> Excerpts from a dataset:
+ + + +

/-! ## Barriers and watermarks (20) -/

/-- R410, R411, on a line of the device: `binit` starts a barrier and gives the old COUNT; `arrive` adds 1, or the 1 bits of a
mask below VL, to COUNT and gives the new one, and sets OVER where that exceeds EXPECT; `bwait` gives word 2 of a complete
barrier and parks on an incomplete one; the parked `bwait` is performed once its barrier is complete. R412, R413: `wmpub`
raises COUNT to GR(B) where that is more and gives the old COUNT; `wmbind` binds the line, and gives COUNT where it has
reached GR(B), or parks; the parked `wmbind` is performed once COUNT has reached its target; a read of WMARK loads COUNT of
the bound line. The accesses carry a release or an acquire side at the line's SCOPE. Model's choice: waits of other devices
are log 25, re-judging is log 22; accesses are performed in the order of the steps, log 11. -/
def Obligations.SharedCounters : Prop :=
  (∀ (f : RrF) (s : State) (p : Part) (w0 w1 w2 : List Byte), s.calm →
     let a := s.rg f.a
     let b := (s.rg f.b).toNat
     let n0 := ofBytes w0
     let n1 := ofBytes w1
     let n2 := ofBytes w2
     let at_ (k : Nat) (act : Act) (ord scope : Nat) : MemOp :=
       { va := ((p.va + 8 * k : Nat) : Int), n := 8, align := false, strict := true, act, ord, scope }
     let word (k : Nat) : MemOp := at_ k .load 0 1
     let line (store : Bool) : Prop :=
       a.toNat % 64 = 0 ∧ p.mig = false ∧ p.isRemote = false
         ∧ s.checkAccess s.hart.ctx s.hart.level (if store then .store else .load) false true a.toNat 24 = .ok [p]
     let words : Prop := s.Reads s.me [word 0, word 1, word 2] [w0, w1, w2]
     let scope := n0 / 2 ^ 61 % 8
     let expect := n0 % 2 ^ 48
     let reserved := barrierReserved n0 n2
     (∀ ps, line true → field b 48 13 = 0 → s.barrierWaited (p.pa / 64) = false → s.Reads s.me [word 0, word 1] [w0, w1] →
       let o : MemOp :=
         { va := (p.va : Int), n := 24, align := false, strict := true
           act := .store (toBytes b 8 ++ List.replicate 16 0), ord := 0, scope := 1 }
       OpsPass s s.me [o] [(o, ps)] →
       ∃ t, exec (.binit f) s = .next t ∧ ScalarMemStep s t f.d (BitVec.ofNat 64 n1) [(o, ps)] ∧ t.HoldsAll [(o, ps)])
     ∧ (∀ ps, line true → words → reserved = false →
         let c := if f.b = 0 then 1 else popBits (s.hart.vec.mr f.b.toNat) s.hart.vec.vl
         let o := at_ 1 (.amo 2 (c % 2 ^ 64) 0) 2 scope
         OpsPass s s.me [o] [(o, ps)] → s.markOps [(o, ps)] = s → s.bytesAt ps = w1 →
         ((n1 + c) % 2 ^ 64 ≤ expect →
           ∃ t, exec (.arrive f) s = .next t ∧ ScalarMemStep s t f.d (BitVec.ofNat 64 (n1 + c)) [(o, ps)]
             ∧ t.Holds ps (toBytes (n1 + c) 8))
         ∧ ∀ qs, expect < (n1 + c) % 2 ^ 64 →
             let u := s.scatter ps (toBytes ((n1 + c) % 2 ^ 64) 8)
             let o' := at_ 2 (.amo 1 (n2 ||| 2 ^ 32) n2) 2 scope
             n2.testBit 32 = false → OpsPass u s.me [o'] [(o', qs)] → u.markOps [(o', qs)] = u → u.bytesAt qs = w2 →
             ∃ t, exec (.arrive f) s = .next t
               ∧ ScalarMemStep s t f.d (BitVec.ofNat 64 (n1 + c)) [(o, ps), (o', qs)] ∧ t.Holds qs (toBytes (n2 ||| 2 ^ 32) 8)
               ∧ ((∀ x ∈ ps, ∀ y ∈ qs, x.apart y) → t.Holds ps (toBytes (n1 + c) 8)))
     ∧ (line false → words → reserved = false →
         (expect ≤ n1 → s.Reads s.me [at_ 2 .load 1 scope] [w2] → SeqWrites (.bwait f) s f.d (BitVec.ofNat 64 n2))
         ∧ (n1 < expect → ∀ x, encode (.bwait f) = some x →
             exec (.bwait f) s = .next { s with
               hart := { s.hart with waiting := true, held := none }, rix := 0
               parks := s.parks ++ [{ key := .line (p.pa / 64), cond := .barrier, agent := .seq s.hart.core s.hart.sq, va := p.va
                                      page := s.pageSize s.hart.ctx p.va, lim := s.hart.parklim &&& 0xFFFFFFFFFFFF#64, pkt := toBytes x.toNat 8 }] }))
     ∧ ∀ (n k : Nat) (q : Park), s.parks[n]? = some q → q.key = .line k → q.cond = .barrier →
         q.agent = .seq s.hart.core s.hart.sq → s.lineWord k 0 % 2 ^ 48 ≤ s.lineWord k 1 → s.linePoisoned k = false →
         ∃ t, exec (.barrierWaitWake n) s = .next t ∧ t.parks = s.parks.eraseIdx n ∧ t.mem = s.mem
           ∧ FallsThrough s t
           ∧ ∀ r, t.rg r = if r = 0 then 0 else if r = (rrOf q.word).d then BitVec.ofNat 64 (s.lineWord k 2) else s.rg r)
  ∧ ∀ (f : RrF) (s : State) (p : Part) (w0 w1 : List Byte), s.calm →
      let a := s.rg f.a
      let b := (s.rg f.b).toNat
      let n0 := ofBytes w0
      let scope := ofBytes w1
      let at_ (va : Nat) (act : Act) (ord scope : Nat) : MemOp :=
        { va := (va : Int), n := 8, align := false, strict := true, act, ord, scope }
      let line (store : Bool) : Prop :=
        a.toNat % 64 = 0 ∧ p.mig = false ∧ p.isRemote = false
          ∧ s.checkAccess s.hart.ctx s.hart.level (if store then .store else .load) false true a.toNat 16 = .ok [p]
          ∧ s.Reads s.me [at_ p.va .load 0 1, at_ (p.va + 8) .load 0 1] [w0, w1] ∧ scope < 8
      (∀ ps, line true →
        let o := at_ p.va (.amo 9 b 0) 2 scope
        OpsPass s s.me [o] [(o, ps)] → s.markOps [(o, ps)] = s → s.bytesAt ps = w0 →
        ∃ t, exec (.wmpub f) s = .next t ∧ ScalarMemStep s t f.d (BitVec.ofNat 64 n0) [(o, ps)]
          ∧ t.Holds ps (toBytes (max n0 b) 8))
      ∧ (line false →
          (b ≤ n0 → s.Reads s.me [at_ p.va .load 1 scope] [w0] →
            ∃ t, exec (.wmbind f) s = .next t ∧ s.sameButSeq t ∧ FallsThrough s t ∧ t.hart.wmark = some p.va
              ∧ { s.hart with wmark := some p.va }.sameButScalar t.hart
              ∧ ∀ r, t.rg r = if r = 0 then 0 else if r = f.d then BitVec.ofNat 64 n0 else s.rg r)
          ∧ (n0 < b → ∀ x, encode (.wmbind f) = some x →
              exec (.wmbind f) s = .next { s with
                hart := { s.hart with waiting := true, wmark := some p.va, held := none }, rix := 0
                parks := s.parks ++ [{ key := .line (p.pa / 64), cond := .watermark b, agent := .seq s.hart.core s.hart.sq
                                       va := p.va, page := s.pageSize s.hart.ctx p.va, lim := s.hart.parklim &&& 0xFFFFFFFFFFFF#64, pkt := toBytes x.toNat 8 }] }))
      ∧ (∀ (n k target : Nat) (q : Park), s.parks[n]? = some q → q.key = .line k → q.cond = .watermark target →
          q.agent = .seq s.hart.core s.hart.sq → target ≤ s.lineWord k 0 → s.linePoisoned k = false →
          ∃ t, exec (.watermarkWaitWake n) s = .next t ∧ t.parks = s.parks.eraseIdx n ∧ t.mem = s.mem
            ∧ FallsThrough s t
            ∧ ∀ r, t.rg r = if r = 0 then 0 else if r = (rrOf q.word).d then BitVec.ofNat 64 (s.lineWord k 0) else s.rg r)
      ∧ ∀ m, s.hart.wmark = some m →
          s.Reads s.me [at_ (m + 8) .load 0 1] [w1] → s.Reads s.me [at_ m .load 1 (scope % 8)] [w0] →
          (∃ t, exec .wmarkRead s = .next t ∧ s.sameButSeq t ∧ t.hart = { s.hart with held := none })
          ∧ ∀ g : SyF, g.sreg = 0x41 → SeqWrites (.csrr g) s g.d (BitVec.ofNat 64 (ofBytes w0))
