/-! ## `State.setFunc` -/

@[simp] theorem State.setFunc_part (s : State) (n : Nat) (f : Func) : (s.setFunc n f).part = s.part := rfl
@[simp] theorem State.setFunc_hart (s : State) (n : Nat) (f : Func) : (s.setFunc n f).hart = s.hart := rfl
@[simp] theorem State.setFunc_rest (s : State) (n : Nat) (f : Func) : (s.setFunc n f).rest = s.rest := rfl
@[simp] theorem State.setFunc_saved (s : State) (n : Nat) (f : Func) : (s.setFunc n f).saved = s.saved := rfl
@[simp] theorem State.setFunc_ctxs (s : State) (n : Nat) (f : Func) : (s.setFunc n f).ctxs = s.ctxs := rfl
@[simp] theorem State.setFunc_launches (s : State) (n : Nat) (f : Func) : (s.setFunc n f).launches = s.launches := rfl
@[simp] theorem State.setFunc_serial (s : State) (n : Nat) (f : Func) : (s.setFunc n f).serial = s.serial := rfl
@[simp] theorem State.setFunc_tasks (s : State) (n : Nat) (f : Func) : (s.setFunc n f).tasks = s.tasks := rfl
@[simp] theorem State.setFunc_clusters (s : State) (n : Nat) (f : Func) : (s.setFunc n f).clusters = s.clusters := rfl
@[simp] theorem State.setFunc_cmds (s : State) (n : Nat) (f : Func) : (s.setFunc n f).cmds = s.cmds := rfl
@[simp] theorem State.setFunc_cmdId (s : State) (n : Nat) (f : Func) : (s.setFunc n f).cmdId = s.cmdId := rfl
@[simp] theorem State.setFunc_cores (s : State) (n : Nat) (f : Func) : (s.setFunc n f).cores = s.cores := rfl
@[simp] theorem State.setFunc_mem (s : State) (n : Nat) (f : Func) : (s.setFunc n f).mem = s.mem := rfl
@[simp] theorem State.setFunc_lineMeta (s : State) (n : Nat) (f : Func) : (s.setFunc n f).lineMeta = s.lineMeta := rfl
@[simp] theorem State.setFunc_parks (s : State) (n : Nat) (f : Func) : (s.setFunc n f).parks = s.parks := rfl
@[simp] theorem State.setFunc_adds (s : State) (n : Nat) (f : Func) : (s.setFunc n f).adds = s.adds := rfl
@[simp] theorem State.setFunc_migs (s : State) (n : Nat) (f : Func) : (s.setFunc n f).migs = s.migs := rfl
@[simp] theorem State.setFunc_pool (s : State) (n : Nat) (f : Func) : (s.setFunc n f).pool = s.pool := rfl
@[simp] theorem State.setFunc_frames (s : State) (n : Nat) (f : Func) : (s.setFunc n f).frames = s.frames := rfl
@[simp] theorem State.setFunc_ticket (s : State) (n : Nat) (f : Func) : (s.setFunc n f).ticket = s.ticket := rfl
@[simp] theorem State.setFunc_quantum (s : State) (n : Nat) (f : Func) : (s.setFunc n f).quantum = s.quantum := rfl
@[simp] theorem State.setFunc_grace (s : State) (n : Nat) (f : Func) : (s.setFunc n f).grace = s.grace := rfl
@[simp] theorem State.setFunc_reliab (s : State) (n : Nat) (f : Func) : (s.setFunc n f).reliab = s.reliab := rfl
@[simp] theorem State.setFunc_fabric (s : State) (n : Nat) (f : Func) : (s.setFunc n f).fabric = s.fabric := rfl
@[simp] theorem State.setFunc_remotes (s : State) (n : Nat) (f : Func) : (s.setFunc n f).remotes = s.remotes := rfl
@[simp] theorem State.setFunc_rix (s : State) (n : Nat) (f : Func) : (s.setFunc n f).rix = s.rix := rfl
@[simp] theorem State.setFunc_flights (s : State) (n : Nat) (f : Func) : (s.setFunc n f).flights = s.flights := rfl
@[simp] theorem State.setFunc_queueUse (s : State) (n : Nat) (f : Func) : (s.setFunc n f).queueUse = s.queueUse := rfl
@[simp] theorem State.setFunc_mgmt (s : State) (n : Nat) (f : Func) : (s.setFunc n f).mgmt = s.mgmt := rfl
@[simp] theorem State.setFunc_stopped (s : State) (n : Nat) (f : Func) : (s.setFunc n f).stopped = s.stopped := rfl
@[simp] theorem State.setFunc_inputs (s : State) (n : Nat) (f : Func) : (s.setFunc n f).inputs = s.inputs := rfl
@[simp] theorem State.setFunc_tick (s : State) (n : Nat) (f : Func) : (s.setFunc n f).tick = s.tick := rfl
@[simp] theorem State.setFunc_out (s : State) (n : Nat) (f : Func) : (s.setFunc n f).out = s.out := rfl
@[simp] theorem State.setFunc_funcs (s : State) (n : Nat) (f : Func) : (s.setFunc n f).funcs = Table.put Func.reset n f s.funcs := rfl

/-! ## `State.setBank` -/

@[simp] theorem State.setBank_part (s : State) (die bank : Nat) (b : Bank) : (s.setBank die bank b).part = s.part := rfl
@[simp] theorem State.setBank_hart (s : State) (die bank : Nat) (b : Bank) : (s.setBank die bank b).hart = s.hart := rfl
@[simp] theorem State.setBank_rest (s : State) (die bank : Nat) (b : Bank) : (s.setBank die bank b).rest = s.rest := rfl
@[simp] theorem State.setBank_saved (s : State) (die bank : Nat) (b : Bank) : (s.setBank die bank b).saved = s.saved := rfl
@[simp] theorem State.setBank_ctxs (s : State) (die bank : Nat) (b : Bank) : (s.setBank die bank b).ctxs = s.ctxs := rfl
@[simp] theorem State.setBank_launches (s : State) (die bank : Nat) (b : Bank) : (s.setBank die bank b).launches = s.launches := rfl
@[simp] theorem State.setBank_serial (s : State) (die bank : Nat) (b : Bank) : (s.setBank die bank b).serial = s.serial := rfl
@[simp] theorem State.setBank_tasks (s : State) (die bank : Nat) (b : Bank) : (s.setBank die bank b).tasks = s.tasks := rfl
@[simp] theorem State.setBank_clusters (s : State) (die bank : Nat) (b : Bank) : (s.setBank die bank b).clusters = s.clusters := rfl
@[simp] theorem State.setBank_cmds (s : State) (die bank : Nat) (b : Bank) : (s.setBank die bank b).cmds = s.cmds := rfl
@[simp] theorem State.setBank_cmdId (s : State) (die bank : Nat) (b : Bank) : (s.setBank die bank b).cmdId = s.cmdId := rfl
@[simp] theorem State.setBank_cores (s : State) (die bank : Nat) (b : Bank) : (s.setBank die bank b).cores = s.cores := rfl
@[simp] theorem State.setBank_mem (s : State) (die bank : Nat) (b : Bank) : (s.setBank die bank b).mem = s.mem := rfl
@[simp] theorem State.setBank_lineMeta (s : State) (die bank : Nat) (b : Bank) : (s.setBank die bank b).lineMeta = s.lineMeta := rfl
@[simp] theorem State.setBank_parks (s : State) (die bank : Nat) (b : Bank) : (s.setBank die bank b).parks = s.parks := rfl
@[simp] theorem State.setBank_adds (s : State) (die bank : Nat) (b : Bank) : (s.setBank die bank b).adds = s.adds := rfl
@[simp] theorem State.setBank_migs (s : State) (die bank : Nat) (b : Bank) : (s.setBank die bank b).migs = s.migs := rfl
@[simp] theorem State.setBank_pool (s : State) (die bank : Nat) (b : Bank) : (s.setBank die bank b).pool = s.pool := rfl
@[simp] theorem State.setBank_frames (s : State) (die bank : Nat) (b : Bank) : (s.setBank die bank b).frames = s.frames := rfl
@[simp] theorem State.setBank_ticket (s : State) (die bank : Nat) (b : Bank) : (s.setBank die bank b).ticket = s.ticket := rfl
@[simp] theorem State.setBank_quantum (s : State) (die bank : Nat) (b : Bank) : (s.setBank die bank b).quantum = s.quantum := rfl
@[simp] theorem State.setBank_grace (s : State) (die bank : Nat) (b : Bank) : (s.setBank die bank b).grace = s.grace := rfl
@[simp] theorem State.setBank_fabric (s : State) (die bank : Nat) (b : Bank) : (s.setBank die bank b).fabric = s.fabric := rfl
@[simp] theorem State.setBank_remotes (s : State) (die bank : Nat) (b : Bank) : (s.setBank die bank b).remotes = s.remotes := rfl
@[simp] theorem State.setBank_rix (s : State) (die bank : Nat) (b : Bank) : (s.setBank die bank b).rix = s.rix := rfl
@[simp] theorem State.setBank_flights (s : State) (die bank : Nat) (b : Bank) : (s.setBank die bank b).flights = s.flights := rfl
@[simp] theorem State.setBank_funcs (s : State) (die bank : Nat) (b : Bank) : (s.setBank die bank b).funcs = s.funcs := rfl
@[simp] theorem State.setBank_queueUse (s : State) (die bank : Nat) (b : Bank) : (s.setBank die bank b).queueUse = s.queueUse := rfl
@[simp] theorem State.setBank_mgmt (s : State) (die bank : Nat) (b : Bank) : (s.setBank die bank b).mgmt = s.mgmt := rfl
@[simp] theorem State.setBank_stopped (s : State) (die bank : Nat) (b : Bank) : (s.setBank die bank b).stopped = s.stopped := rfl
@[simp] theorem State.setBank_inputs (s : State) (die bank : Nat) (b : Bank) : (s.setBank die bank b).inputs = s.inputs := rfl
@[simp] theorem State.setBank_tick (s : State) (die bank : Nat) (b : Bank) : (s.setBank die bank b).tick = s.tick := rfl
@[simp] theorem State.setBank_out (s : State) (die bank : Nat) (b : Bank) : (s.setBank die bank b).out = s.out := rfl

+ + + +

Restate word for word the lines above, beginning at the first one and ending at the line that carries "barrier and parks".

> Output for this exercise:
/-! ## Barriers and watermarks (20) -/

/-- R410, R411, on a line of the device: `binit` starts a barrier and gives the old COUNT; `arrive` adds 1, or the 1 bits of a
mask below VL, to COUNT and gives the new one, and sets OVER where that exceeds EXPECT; `bwait` gives word 2 of a complete
barrier and parks on an incomplete one; the parked `bwait` is performed once its barrier is complete. R412, R413: `wmpub`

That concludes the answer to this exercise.